= Sir Theodore Brinckman, 1st Baronet =

British politician and baronet

Sir Theodore Henry Lavington Brinckman, 1st Baronet (17 January 1798 – 9 February 1880) was a British politician and baronet.

Born Theodore Broadhead, he was the son of Theodore Henry Broadhead and his wife Elizabeth Macdougall, daughter of William Gordon Macdougall. In 1842, by Royal Licence, he and his brothers resumed the surname Brinckman, which the family had carried before 1786 and their grandfather had changed.

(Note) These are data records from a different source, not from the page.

-- ==== Sys2Proof/Laws/PerInstr.lean ====
section
/-! SUPPORT. Statements made constructor by constructor. `FitsRow`: the encoding of an instruction is selected by the
instruction's own row of the catalogue (30_encoding.md R73), the rows standing in the constructors' order. -/

namespace Sys2Proof.Laws.FitsRow

/-- The row of the catalogue at the constructor's place selects the encoding of the instruction. -/
def Statement (i : Instr) : Prop :=
  ∃ r, opcodeTable[i.ctorIdx]? = some r ∧ r.selects (encode i) = true

/-! ## What a mask keeps of a word -/

theorem mask_keeps (f : Nibble) : f &&& 0xF#4 = f := BitVec.and_allOnes

theorem selects_wordNNN (m : String) (v : Opcode) (f : Nibble) (nnn : Addr) (h : f ++ 0#12 = v) :
    OpcodeRow.selects ⟨m, v, 0xF000#16⟩ (wordNNN f nnn) = true := by
  rw [OpcodeRow.selects, beq_iff_eq, ← h, wordNNN, show 0xF000#16 = 0xF#4 ++ 0#12 from rfl, BitVec.and_append,
    mask_keeps, BitVec.and_zero]

theorem selects_wordXNN (m : String) (v : Opcode) (f : Nibble) (x : RegIdx) (nn : Byte) (h : f ++ 0#4 ++ 0#8 = v) :
    OpcodeRow.selects ⟨m, v, 0xF000#16⟩ (wordXNN f x nn) = true := by
  rw [OpcodeRow.selects, beq_iff_eq, ← h, wordXNN, show 0xF000#16 = 0xF#4 ++ 0#4 ++ 0#8 from rfl, BitVec.and_append,
    BitVec.and_append, mask_keeps, BitVec.and_zero, BitVec.and_zero]

theorem selects_wordX (m : String) (v : Opcode) (f : Nibble) (x : RegIdx) (nn : Byte) (h : f ++ 0#4 ++ nn = v) :
    OpcodeRow.selects ⟨m, v, 0xF0FF#16⟩ (wordXNN f x nn) = true := by
  rw [OpcodeRow.selects, beq_iff_eq, ← h, wordXNN, show 0xF0FF#16 = 0xF#4 ++ 0#4 ++ BitVec.allOnes 8 from rfl,
    BitVec.and_append, BitVec.and_append, mask_keeps, BitVec.and_zero, BitVec.and_allOnes]

theorem selects_wordXYN (m : String) (v : Opcode) (f : Nibble) (x y : RegIdx) (n : Nibble)
    (h : f ++ 0#4 ++ 0#4 ++ 0#4 = v) : OpcodeRow.selects ⟨m, v, 0xF000#16⟩ (wordXYN f x y n) = true := by
  rw [OpcodeRow.selects, beq_iff_eq, ← h, wordXYN, show 0xF000#16 = 0xF#4 ++ 0#4 ++ 0#4 ++ 0#4 from rfl,
    BitVec.and_append, BitVec.and_append, BitVec.and_append, mask_keeps, BitVec.and_zero, BitVec.and_zero,
    BitVec.and_zero]

theorem selects_wordXY0 (m : String) (v : Opcode) (f : Nibble) (x y : RegIdx) (n : Nibble)
    (h : f ++ 0#4 ++ 0#4 ++ n = v) : OpcodeRow.selects ⟨m, v, 0xF00F#16⟩ (wordXYN f x y n) = true := by
  rw [OpcodeRow.selects, beq_iff_eq, ← h, wordXYN, show 0xF00F#16 = 0xF#4 ++ 0#4 ++ 0#4 ++ 0xF#4 from rfl,
    BitVec.and_append, BitVec.and_append, BitVec.and_append, mask_keeps, mask_keeps, BitVec.and_zero, BitVec.and_zero]

/-! ## One lemma for each constructor -/

theorem cls : Statement .cls := ⟨_, rfl, rfl⟩
theorem ret : Statement .ret := ⟨_, rfl, rfl⟩
theorem jp (nnn : Addr) : Statement (.jp nnn) := ⟨_, rfl, selects_wordNNN _ _ _ _ rfl⟩
theorem call (nnn : Addr) : Statement (.call nnn) := ⟨_, rfl, selects_wordNNN _ _ _ _ rfl⟩
theorem seImm (x : RegIdx) (nn : Byte) : Statement (.seImm x nn) := ⟨_, rfl, selects_wordXNN _ _ _ _ _ rfl⟩
theorem sneImm (x : RegIdx) (nn : Byte) : Statement (.sneImm x nn) := ⟨_, rfl, selects_wordXNN _ _ _ _ _ rfl⟩
theorem seReg (x y : RegIdx) : Statement (.seReg x y) := ⟨_, rfl, selects_wordXY0 _ _ _ _ _ _ rfl⟩
theorem ldImm (x : RegIdx) (nn : Byte) : Statement (.ldImm x nn) := ⟨_, rfl, selects_wordXNN _ _ _ _ _ rfl⟩
theorem addImm (x : RegIdx) (nn : Byte) : Statement (.addImm x nn) := ⟨_, rfl, selects_wordXNN _ _ _ _ _ rfl⟩
theorem ldReg (x y : RegIdx) : Statement (.ldReg x y) := ⟨_, rfl, selects_wordXY0 _ _ _ _ _ _ rfl⟩
theorem orReg (x y : RegIdx) : Statement (.orReg x y) := ⟨_, rfl, selects_wordXY0 _ _ _ _ _ _ rfl⟩
theorem andReg (x y : RegIdx) : Statement (.andReg x y) := ⟨_, rfl, selects_wordXY0 _ _ _ _ _ _ rfl⟩
theorem xorReg (x y : RegIdx) : Statement (.xorReg x y) := ⟨_, rfl, selects_wordXY0 _ _ _ _ _ _ rfl⟩
theorem addReg (x y : RegIdx) : Statement (.addReg x y) := ⟨_, rfl, selects_wordXY0 _ _ _ _ _ _ rfl⟩
theorem subReg (x y : RegIdx) : Statement (.subReg x y) := ⟨_, rfl, selects_wordXY0 _ _ _ _ _ _ rfl⟩
theorem shr (x y : RegIdx) : Statement (.shr x y) := ⟨_, rfl, selects_wordXY0 _ _ _ _ _ _ rfl⟩
theorem subn (x y : RegIdx) : Statement (.subn x y) := ⟨_, rfl, selects_wordXY0 _ _ _ _ _ _ rfl⟩
theorem shl (x y : RegIdx) : Statement (.shl x y) := ⟨_, rfl, selects_wordXY0 _ _ _ _ _ _ rfl⟩
theorem sneReg (x y : RegIdx) : Statement (.sneReg x y) := ⟨_, rfl, selects_wordXY0 _ _ _ _ _ _ rfl⟩
theorem ldI (nnn : Addr) : Statement (.ldI nnn) := ⟨_, rfl, selects_wordNNN _ _ _ _ rfl⟩
theorem jpV0 (nnn : Addr) : Statement (.jpV0 nnn) := ⟨_, rfl, selects_wordNNN _ _ _ _ rfl⟩
theorem rnd (x : RegIdx) (nn : Byte) : Statement (.rnd x nn) := ⟨_, rfl, selects_wordXNN _ _ _ _ _ rfl⟩
theorem drw (x y : RegIdx) (n : Nat) : Statement (.drw x y n) := ⟨_, rfl, selects_wordXYN _ _ _ _ _ _ rfl⟩
theorem skp (x : RegIdx) : Statement (.skp x) := ⟨_, rfl, selects_wordX _ _ _ _ _ rfl⟩
theorem sknp (x : RegIdx) : Statement (.sknp x) := ⟨_, rfl, selects_wordX _ _ _ _ _ rfl⟩
theorem ldVxDT (x : RegIdx) : Statement (.ldVxDT x) := ⟨_, rfl, selects_wordX _ _ _ _ _ rfl⟩
theorem ldVxK (x : RegIdx) : Statement (.ldVxK x) := ⟨_, rfl, selects_wordX _ _ _ _ _ rfl⟩
theorem ldDTVx (x : RegIdx) : Statement (.ldDTVx x) := ⟨_, rfl, selects_wordX _ _ _ _ _ rfl⟩
theorem ldSTVx (x : RegIdx) : Statement (.ldSTVx x) := ⟨_, rfl, selects_wordX _ _ _ _ _ rfl⟩
theorem addI (x : RegIdx) : Statement (.addI x) := ⟨_, rfl, selects_wordX _ _ _ _ _ rfl⟩
theorem ldF (x : RegIdx) : Statement (.ldF x) := ⟨_, rfl, selects_wordX _ _ _ _ _ rfl⟩
theorem ldB (x : RegIdx) : Statement (.ldB x) := ⟨_, rfl, selects_wordX _ _ _ _ _ rfl⟩
theorem stRegs (x : RegIdx) : Statement (.stRegs x) := ⟨_, rfl, selects_wordX _ _ _ _ _ rfl⟩
theorem ldRegs (x : RegIdx) : Statement (.ldRegs x) := ⟨_, rfl, selects_wordX _ _ _ _ _ rfl⟩

end Sys2Proof.Laws.FitsRow
end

In 1821 he entered the British House of Commons in a by-election for Yarmouth, the same constituency his father has represented before and was a Member of Parliament until 1826. On 30 September 1831, Brinckman was created a baronet, of Burton or Monk Bretton, in the County of York.

He married firstly Hon. Charlotte Godolphin Osborne, only daughter of the 1st Baron Godolphin on 29 August 1829. She died in 1838, and Brinckman married secondly Annabella Corbet, daughter of John Corbet on 18 February 1841. He had five children by his first wife, a daughter and four sons. They lived at St. Leonard's in Clewer near Windsor in Berkshire. Brinckman died, aged 82 and was succeeded in the baronetcy by his oldest son Theodore.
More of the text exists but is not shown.